Goldman Sachs expects one interest-rate increase soon from the Federal Reserve, followed by another three in 2017, and believes the ECB will extend its QE program to the end of 2017.

But the current fall is also different from 2015’s big decline. Back then, the euro dropped against the currencies of almost all its major trading partners. This time, the euro is actually up 1.8% this year against a trade-weighted basket.

Not all strategists believe parity is destined. There are two actors in this trade, the euro and the dollar.

“A lot of good news has already been priced in for the U.S., possibly too much,” said Geoffrey Yu, head of the U.K. investment office at UBS Wealth Management, who also bet against parity in early 2015.

“If you just look at how the eurozone has performed in terms of data, things look better than they did the last time people were gunning for parity,” he said.

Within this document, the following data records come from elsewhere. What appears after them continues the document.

/-- A SET MARK that is carried out: the reply's flags say whether the mark was there and whether a path was released. -/
theorem setMark_does (l : Link) (p : List Byte) (s : State) : ∃ flags : Byte,
    (setMark l p s).links =
      (joinReply l 0x32 (0 :: (le8 (byteAt p 0) ++ le16 (markPower p s) ++ [flags])) s).links ∧
    (flags.getLsbD 0 = true ↔ (findMark (byteAt p 0) s.auth.marks).isSome = true) ∧
    Released (byteAt p 0) flags s (setMark l p s) := by
  let marked := s.setAuth { s.auth with
    marks := placeMark (byteAt p 0) (markPower p s) (labelPart p) s.auth.marks }
  refine ⟨BitVec.ofNat 8 (bitsOf [(findMark (byteAt p 0) s.auth.marks).isSome, (markChanged (byteAt p 0) marked).1]),
    links_joinReply_markChanged _ _ _ _ _ s, by rw [(flags_getLsbD _ _).1], ?_⟩
  refine released_markChanged (s := marked) _ _ ?_
  simp [setMark, marked, replyOk]

/-- A DELETE MARK of a mark that is there. -/
theorem deleteMark_does {id : Nat} {m : Mark} {s : State} (found : findMark id s.auth.marks = some m) (l : Link) :
    ∃ flags : Byte, (deleteMark l id s).links = (joinReply l 0x33 [0, flags] s).links ∧
      flags.getLsbD 0 = false ∧ Released id flags s (deleteMark l id s) := by
  let unmarked := s.setAuth { s.auth with marks := removeMark id s.auth.marks }
  have does : deleteMark l id s = replyOk l 0x33 (le8 (bitsOf [false, (markChanged id unmarked).1]))
      (markChanged id unmarked).2 := by
    unfold deleteMark
    rw [found]
  rw [does]
  refine ⟨BitVec.ofNat 8 (bitsOf [false, (markChanged id unmarked).1]),
    links_joinReply_markChanged _ _ _ _ _ s, (flags_getLsbD _ _).1, ?_⟩
  refine released_markChanged (s := unmarked) _ _ ?_
  simp [replyOk]

theorem Released.settle {id : Nat} {flags : Byte} {s u : State} (released : Released id flags s u) :
    Released id flags s (settle u) := by
  simpa [Released] using released

/-- Settles O55: the list by `placeMark` and `removeMark`, the path by `markChanged`, and the two refusals. -/
theorem marksAreSetAndDeleted : Obligations.MarksAreSetAndDeleted := by
  intro l t id s serves may law outside b endpoint released
  refine ⟨fun p label a known number part power => ?set, fun known missing => ?here, fun m known found => ?delete,
    fun known absent => ?absent, fun unknown => ⟨?noDelete, ?noSet⟩⟩
  case set =>
    obtain ⟨length, named⟩ := label_of_payload part
    obtain ⟨passes, value⟩ := power_of_payload (s := b) (number.symm ▸ known) power
    obtain ⟨flags, links, moved, path⟩ := setMark_does l p b
    have auth := auth_setMark l p b
    obtain ⟨found, others⟩ := findMark_placeMark (byteAt p 0) (markPower p b) (labelPart p) b.auth.marks
    rw [number, value] at auth links found others
    rw [number] at moved path
    rw [show newLabel (labelPart p) (findMark id.toNat b.auth.marks) = label from named] at found
    have meaning : exec (.setMark l t p) s = .next (settle (setMark l p b)) := congrArg answer
      (takeRequest_carriedOut serves (authorityChecks_pass length may outside passes) 0x32 _)
    refine ⟨_, flags, meaning, ?_, fun j other => ?_, ?_, ?_, ?_, moved, path.settle⟩
    · simpa [auth] using found
    · simp only [settle_frame, auth]
      exact others j other
    · rw [marksLaw_iff]
      simpa [auth] using marksOrdered_placeMark (power := a) (marks := b.auth.marks) law length known
    · simp [auth, b]
    · simpa [le8_toNat] using links
  case here =>
    have refused : setMarkRefusal [id, 0xFF, 0xFF, 0xFF] b = some .notConfigured := by
      have known : idRefusal (byteAt [id, 0xFF, 0xFF, 0xFF] 0) = none := if_neg (not_lt.2 known)
      have here : namesHere [id, 0xFF, 0xFF, 0xFF] = true := by simp [namesHere, field16, byteAt]
      rw [setMarkRefusal, known, here]
      exact hereRefusal_of_missing (s := b) missing
    exact congrArg answer (takeRequest_refused (c := .notConfigured) serves (by decide)
      (authorityChecks_parameter (by rfl) may outside refused) _)
  case delete =>
    obtain ⟨flags, links, moved, path⟩ := deleteMark_does (s := b) found l
    have auth := auth_deleteMark l id.toNat b
    have meaning : exec (.deleteMark l t [id]) s = .next (settle (deleteMark l id.toNat b)) := congrArg answer
      (takeRequest_carriedOut serves (authorityChecks_pass rfl may outside (if_neg (not_lt.2 known))) 0x33 _)
    refine ⟨_, flags, meaning, ?_, fun j other => ?_, ?_, ?_, moved, path.settle⟩
    · simpa [auth] using findMark_removeMark_same id.toNat b.auth.marks
    · simp only [settle_frame, auth]
      exact findMark_removeMark_other other b.auth.marks
    · simp [auth, b]
    · simpa using links
  case absent =>
    refine congrArg answer ((takeRequest_carriedOut serves (authorityChecks_pass rfl may outside
      (if_neg (not_lt.2 known))) 0x33 _).trans ?_)
    unfold deleteMark
    rw [show findMark (byteAt [id] 0) (received l t s).auth.marks = none from absent]
    rfl
  case noDelete =>
    exact congrArg answer (takeRequest_refused (c := .outOfRange) serves (by decide)
      (authorityChecks_parameter rfl may outside (if_pos unknown)) _)
  case noSet =>
    have refused : setMarkRefusal [id, 0, 0, 0] b = some .outOfRange := by
      have unknown : idRefusal (byteAt [id, 0, 0, 0] 0) = some .outOfRange := if_pos unknown
      rw [setMarkRefusal, unknown]
    exact congrArg answer (takeRequest_refused (c := .outOfRange) serves (by decide)
      (authorityChecks_parameter (by rfl) may outside refused) _)

end Sys2Proof.Machine
end

section
/-! PROOF. LOCK PATH and the lock walk's advance (R94 to R97). -/

namespace Sys2Proof.Machine

/-! ### The walk's advance (R96, R97) -/

/-- The state in which a walk has taken the cells that need no read. -/
def walkTaken (x : List Key × List (List Way) × Nat × Nat) (s : State) : State :=
  raiseIf x.1.isEmpty .lockDone (s.setCache { s.cache with sets := x.2.1, walk := { s.cache.walk with
    rest := x.1, locked := x.2.2.1, skipped := x.2.2.2, state := if x.1.isEmpty then .done else .walking } })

The eurozone economy has grown slowly but consistently for each of the last nine quarters, expanding by between 0.3% and 0.8% of GDP every three months.

Alongside interest-rate expectations, political risk is weighing on the currency.

“Both blades of the scissor are moving against the euro right now,” said Marc Chandler, a strategist at Brown Brothers Harriman in New York. “My view is that the currency goes to record lows.”

Europe has already witnessed one political earthquake this year, when the British surprised investors by voting to leave the European Union. Now, the eurozone’s political diary is full of potential market shocks.

Early next month, a constitutional referendum in Italy could sink the government of Prime Minister Matteo Renzi. The resignation of Mr. Renzi, one of Europe’s most reform-minded leaders, could freeze Italy’s economic overhaul and erase the meager growth the country has generated.

Also lining up are key elections in France, Germany and the Netherlands, all of which have seen populist right-wing parties gain support.

Investors “were surprised on Brexit, they were surprised on the U.S. election,” said Mark McCormick, head of North American foreign exchange strategy at TD Securities. “This time, they will want to be more cautious when it comes to Europe.”